Africa in the Week Ending Jan. 19

Kenya Police Detain Nine in Connection With Al-Shabab Attack

Kenya has detained nine suspects in connection with a terror attack by the Somali-based Islamist militant group al-Shabab on a Nairobi hotel and office complex that killed 21 people, police officer said on Friday.

Police told the Reuters news agency they were pursuing a woman suspected of ferrying weapons to Nairobi from Kiunga, near the border with neighbouring Somalia, via the port city of Mombasa.

President Uhuru Kenyatta said on Wednesday that a 20-hour siege had ended with security forces killing the five militants who had stormed the hotel complex, forcing hundreds of people into terrifying escapes.

Five suspects, one of them listed as a Canadian citizen, were taken to a magistrate’s court on Friday and ordered detained for 30 days to complete investigations that were “complex and transnational”, court documents said.

The fate of the other four suspects who the police officer said were being held was not immediately clear. Police can hold suspects for 24 hours and need a court order to extend this.

Al Shabaab, a Somalia-based al Qaeda affiliate fighting to impose strict Islamic law, said it carried out the assault on the upscale dusitD2 compound over U.S. President Donald Trump’s decision to recognise Jerusalem as Israel’s capital.

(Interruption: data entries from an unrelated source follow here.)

-- ==== Sys2Proof/Word.lean ====
section
/-! DEFINITION. The word types of the CHIP-8 CORE (spec 00_scope.md R8, 30_encoding.md R91). -/

namespace Sys2Proof

/-- A byte: a general register, a memory cell, a timer (00_scope.md R7, R8). -/
abbrev Byte := BitVec 8

/-- A 16-bit quantity: an opcode, `pc`, `i`, a return address (00_scope.md R7). -/
abbrev Word := BitVec 16

/-- A 4-bit slice of an opcode: the sprite height N, a key index (30_encoding.md R91). -/
abbrev Nibble := BitVec 4

/-- A register field X or Y: an index 0 to 15, every value legal (30_encoding.md R91, R93). -/
abbrev RegIx := BitVec 4

/-- The immediate address NNN: 12 bits (30_encoding.md R91). -/
abbrev Addr := BitVec 12

end Sys2Proof
end

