-- ==== Sys2Proof/WellFormed.lean ====
section
/-! DEFINITION. What the spec asks of an instruction's operands (30_encoding.md R91, R93, R100) and of a program
image (R103, 70_reset_and_hazards.md R291). The fields of `Instr` have exactly their widths in the opcode, so
every `Instr` passes the first check; the checks themselves are on operands as the numbers they are. -/

namespace Sys2Proof

/-- An operand as a number, under the name the assembler syntax of 30_encoding.md R100 gives its kind. -/
inductive Operand where
  /-- `Vx`, `Vy`: one of V0 to VF. -/
  | reg (k : Nat)
  /-- `byte`: an 8-bit number. -/
  | byte (b : Nat)
  /-- `addr`: a 12-bit number. -/
  | addr (a : Nat)
  /-- `nibble`: a 4-bit number. -/
  | nibble (n : Nat)
  deriving DecidableEq, Repr

/-- The range of each kind of operand (30_encoding.md R91, R100): all values of the field are legal (R93). -/
def Operand.WellFormed : Operand → Bool
  | .reg k => k < 16
  | .byte b => b < 256
  | .addr a => a < 4096
  | .nibble n => n < 16

/-- The operands of an instruction, in the order of the assembler syntax of 30_encoding.md R100. -/
def Instr.operands : Instr → List Operand
  | .cls | .ret => []
  | .jp nnn | .call nnn | .ldI nnn | .jpV0 nnn => [.addr nnn.toNat]
  | .seImm x nn | .sneImm x nn | .ldImm x nn | .addImm x nn | .rnd x nn => [.reg x.toNat, .byte nn.toNat]
  | .seReg x y | .ldReg x y | .orReg x y | .andReg x y | .xorReg x y | .addReg x y | .sub x y | .shr x y
  | .subn x y | .shl x y | .sneReg x y => [.reg x.toNat, .reg y.toNat]
  | .drw x y n => [.reg x.toNat, .reg y.toNat, .nibble n.toNat]
  | .skp x | .sknp x | .ldVxDt x | .ldVxK x | .ldDtVx x | .ldStVx x | .addI x | .ldF x | .ldB x | .stRegs x
  | .ldRegs x => [.reg x.toNat]

/-- An instruction is well formed when each of its operands is in its kind's range. -/
def Instr.WellFormed (i : Instr) : Bool := i.operands.all Operand.WellFormed

/-- MAX_PROG, the longest program image: 4096 - 512 bytes (00_scope.md R7). -/
def maxProg : Nat := 3584

/-- A program image is well formed when it is at most 3584 bytes long; odd lengths and the empty image are
legal (30_encoding.md R103, 70_reset_and_hazards.md R291). -/
def imageWellFormed (image : List Byte) : Bool := image.length ≤ maxProg

end Sys2Proof
end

Kenya, the East African hub for multinational companies and the United Nations, became a frequent target for al Shabaab after Kenya sent troops into Somalia in 2011 to try to create a buffer zone along its border.

Of the five suspects presented to court, four were men and one was a woman. Court documents said two of them were taxi drivers and one was a mobile phone financial services agent.

“I am satisfied that there is probable cause to continue with investigations against all the suspects,” Noordin Haji, the director of public prosecutions, said in a statement.

Sixteen Kenyans including a policeman, an American survivor of the Sept. 11, 2001 al Qaeda attacks on the United States, and a British development worker were among the dead in the hotel 14 Riverside Drive complex attack.

Images of the bloodied bodies of five attackers were broadcast across social media as Kenyatta announced the end of the siege, which echoed a 2013 al Shabaab assault that killed 67 people in the Westgate shopping centre in the same district.


ICC Delays Release of Ivory Coast Ex-Leader Gbagbo After Acquittal

International Criminal Court appeals judges delayed the release of ex-Ivorian leader Laurent Gbagbo on Friday, ordering that he be held for at least two more weeks after being acquitted on crimes against humanity charges.

Trial judges on Tuesday said prosecutors had failed to link Gbagbo, who has spent seven years in custody in The Hague, to election-related violence in 2010 and 2011 in which some 3,000 people were killed.

They ordered him to be set free, refusing a request by prosecutors to extend his detention while they appeal the case.

But the 3-2 decision on Friday by the five member appeals panel means Gbagbo and his co-defendant, former Youth Minister Charles Ble Goude, will continue to be held, at least until the appeals panel has reviewed the trial chamber’s decision to release them. A new court date was set for Feb. 1.

“The detention of Mr Laurent Gbagbo and Mr Charles Blé Goudé shall be maintained pending the consideration of the present appeal,” the ruling said.

Rodrigue Dadje, a lawyer for the ex-leader’s wife Simone Gbagbo, said he was not disappointed.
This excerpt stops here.